“I have an interest in my own condition and so I must have an interest in theirs,” you said, running your finger over a page covered in tight handwriting. I couldn’t read in those days, but I could recognize drawings of human feet and hands, a rudimentary sketch of what looked like a heart. “Don’t you wonder what power animates us after our first death? Grants us our long, unaging lives?”
I gave a little shiver in the drafty hall. I tried very hard not to think about that, most days.
“I couldn’t imagine, my lord. There is no creator other than God, so maybe He forged the first vampire from the clay of the Earth. Instead of mixing the clay with water, He mixed it with blood.”
I had always been a faithful person, sometimes bordering on superstitious. Entering my second life hadn’t changed that; it had simply broadened my existential horizons.
You smiled at me. Condescendingly. Almost pityingly.
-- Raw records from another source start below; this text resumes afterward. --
-- ==== Sys2Proof/Machine/Fetch.lean ====
section
/-! DEFINITION. Turns of the agents (00_scope.md R5), and the placing of one word where the next step runs it. -/

namespace Sys2Proof.Machine

/-- One turn (00 R5). -/
def runTurn (t : Turn) (s : State) : State :=
  match t with
  | .host => hostTurn s
  | .cpu m => cpuTurn m s
  | .flash m => flashTurn m s
  | .hostGarbled => garbledTurn s
  | .transportFail => transportFails s
  | .powerOn => powerOn s

/-- The next turn: the head of the agenda, or the host's if nothing is listed. -/
def nextTurn (s : State) : State :=
  match s.agenda with
  | [] => hostTurn s
  | t :: rest => runTurn t { s with agenda := rest }

/-- The instruction that the next cycle runs, as the selected TAP decodes it (40 R150, R156): in Update-IR the code just
shifted in, in Capture-DR and Update-DR the current one. -/
def fetched (s : State) : Option (Except DecodeError Instr) :=
  match s.tapState with
  | .uir => some (decodeIr s.cfg.codes s.tapSel s.irShift.code)
  | .cdr | .udr => some (decodeIr s.cfg.codes s.tapSel s.ir)
  | .tlr | .rti | .sds | .sdr | .e1d | .pdr | .e2d | .sis | .cir | .sir | .e1i | .pir | .e2i => none

/-- A table word placed where the next step runs it: an IR code stands in the instruction shift register at Update-IR under the TAP that lists
it, a command in the shift register at Update-DR under MTAP_COMMAND; the host's next task is the cycle that leaves that state
(DESIGN CHOICE, log 17). -/
def placeWord (s : State) (w : Nat) : State :=
  let b := BitVec.ofNat 8 w
  let s' := { s with
    agenda := [], faults := [], refused := none
    host := { s.host with todo := .cycle (quiet false) :: s.host.todo } }
  match slotOf s.cfg.codes b with
  | some (.ir t, i) =>
    { s' with
      tapState := .uir, tapSel := t, irShift := .ofCode (b.setWidth 5)
      cfg := { s.cfg with admitGkForms := s.cfg.admitGkForms || i.gkOnly } }
  | some (.command, _) =>
    { s' with tapState := .udr, tapSel := .mtap, ir := s.cfg.codes.mtapCommand, drShift := bitsOf b }
  | none => { s' with tapState := .uir, irShift := .ofCode (b.setWidth 5) }

end Sys2Proof.Machine
end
“Your priest’s bedtime stories cannot account for us. Whether we are nature’s triumph or her great shame, there’s rhyme and reason to our hungers. To our bodies and their processes. It is my intention to unravel it, to comprehend and map our condition.”
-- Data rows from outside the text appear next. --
-- ==== Sys2Proof/Laws/Bits.lean ====
section
/-! SUPPORT. Bit lists and words: both directions of the round trip, and the length of a shift. -/

namespace Sys2Proof

@[simp] theorem bitsOf_length {w : Nat} (v : BitVec w) : (bitsOf v).length = w := by simp [bitsOf]

theorem bitsToNat_lt (bs : List Bool) : bitsToNat bs < 2 ^ bs.length := by
  induction bs with
  | nil => simp [bitsToNat]
  | cons b bs ih =>
    have hb : b.toNat ≤ 1 := by cases b <;> simp
    simp only [bitsToNat, List.length_cons, Nat.pow_succ]
    omega

theorem bitsToNat_testBit (bs : List Bool) (i : Nat) : (bitsToNat bs).testBit i = bs.getD i false := by
  induction bs generalizing i with
  | nil => simp [bitsToNat]
  | cons b bs ih =>
    cases i with
    | zero => cases b <;> simp [bitsToNat, Nat.testBit_zero]
    | succ i =>
      have h : (b.toNat + 2 * bitsToNat bs) / 2 = bitsToNat bs := by
        cases b <;> simp
        omega
      simp [bitsToNat, Nat.testBit_succ, h, ih]

theorem ofBits_getLsbD (w : Nat) (bs : List Bool) (i : Nat) :
    (ofBits w bs).getLsbD i = (decide (i < w) && bs.getD i false) := by
  simp [ofBits, BitVec.getLsbD_ofNat, bitsToNat_testBit]

@[simp] theorem ofBits_bitsOf {w : Nat} (v : BitVec w) : ofBits w (bitsOf v) = v := by
  apply BitVec.eq_of_getLsbD_eq
  intro i hi
  rw [ofBits_getLsbD]
  simp [bitsOf, hi]

theorem bitsOf_ofBits {w : Nat} {bs : List Bool} (h : bs.length = w) : bitsOf (ofBits w bs) = bs := by
  apply List.ext_getElem
  · simp [h]
  · intro i h1 h2
    simp only [bitsOf, List.getElem_map, List.getElem_range, ofBits_getLsbD]
    have : i < w := by simpa using h1
    simp [this, h2]

namespace Machine

/-- The bits of a host's scan value are the low bits of the value. -/
theorem scanBits_eq_bitsOf (n : Nat) (v : ScanWord) : scanBits n v = bitsOf (v.setWidth n) := by
  refine List.ext_getElem (by simp [scanBits]) fun i h _ => ?_
  have hi : i < n := by simpa [scanBits] using h
  simp [scanBits, bitsOf, hi, -BitVec.getLsbD_eq_getElem, BitVec.getLsbD_setWidth]

/-- A shift keeps the length of the register. -/
@[simp] theorem shiftDr_length (b : Bool) (bs : List Bool) : (shiftDr b bs).length = bs.length := by
  simp [shiftDr]

/-- A code placed in the instruction shift register is the code read from it. -/
@[simp] theorem IrShift.code_ofCode (c : IrCode) : (IrShift.ofCode c).code = c := by
  revert c
  decide

end Machine

end Sys2Proof
end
“To what end?” I asked. I could not stop the questions from coming, even though I was learning that more than two in a row tended to irritate you. Sure enough, I saw a flash of annoyance in your eyes. But you sighed and answered me, as though I were a pestering child.
“Power, of course. To know oneself, one’s limits and abilities, is its own power. To know how one may best subdue another with similar abilities is another.”
My heart lurched in my chest. Your words were like splinters of light through the darkness of a tomb, the promise of life in the world outside.
“Another? There are others like us, my lord?”
You hadn’t mentioned others. You spoke of us as though we were the only two creatures like us in the known world, like we had been hand-picked by fate to meet.
“There are never only two of any species. Consider how I sired you, Constanta. You have experienced firsthand how we are born.”
“Does that mean I could sire another?” I said, pressing my hand to my abdomen in shock. An old habit, associating birth with a womb. But it wasn’t childbirth I had in mind.
You gave me one of your surveying glances.
“No, little Constanta. You are too young, your blood is too weak. It would take a thousand years for you to even be able to make an attempt. It’s a weighty power, siring. Best to leave it to those who can manage the responsibility.”
My head was swimming with so much new information, crowded with questions the way your study was crowded with the baubles you had picked up on your travels.
“That means someone sired you, then,” I said, racing to keep up. “If you’re looking for our originating principle, you were made just like I was. Where is your sire now?”
“Dead,” you said, dismissing my question with a wave. “He was not as kind as I am. I was his slave in life and he sired me to be his eternal servant. He did not live long after that, unfortunately.”
Your irritation was manifest now, warning me to mind my place. I was there to ornament your home and soothe your mind, not bludgeon you with questions. So I gathered my skirts in my hands and stood quietly while you narrated your instruments, your studies, your small discoveries to me. Feeding me tiny tidbits of what you believed I was ready to know, a crease of annoyance still written between your brows.
You always hated it when I overreached the carefully drawn limits of my knowledge.
Probably because you so enjoyed dangling the promise of revelation just out of my reach, the way sailors dangle kippers to make cats dance for their supper.
Questions. I had so many questions, and I should have asked them all. I should have worn you down like water dripping away at a rock until I learned everything you knew. But you must understand, I was only a girl. I was alone, and I was scared. I had no home left to speak of.
It’s easy to hate myself for my ignorance now, when I have the hindsight of centuries behind me, but in those first years I was only concerned with surviving. And the best way to survive, I believed, was to surrender myself to you with total abandon and adoration. And God, how I adored you. It went beyond love, beyond devotion.
I wanted to dash myself against your rocks like a wave, to obliterate my old self and see what rose shining and new from the sea foam. The only words I had to describe you in those early days were plunging cliffside or primordial sea, crystal-cold stars or black expanse of sky.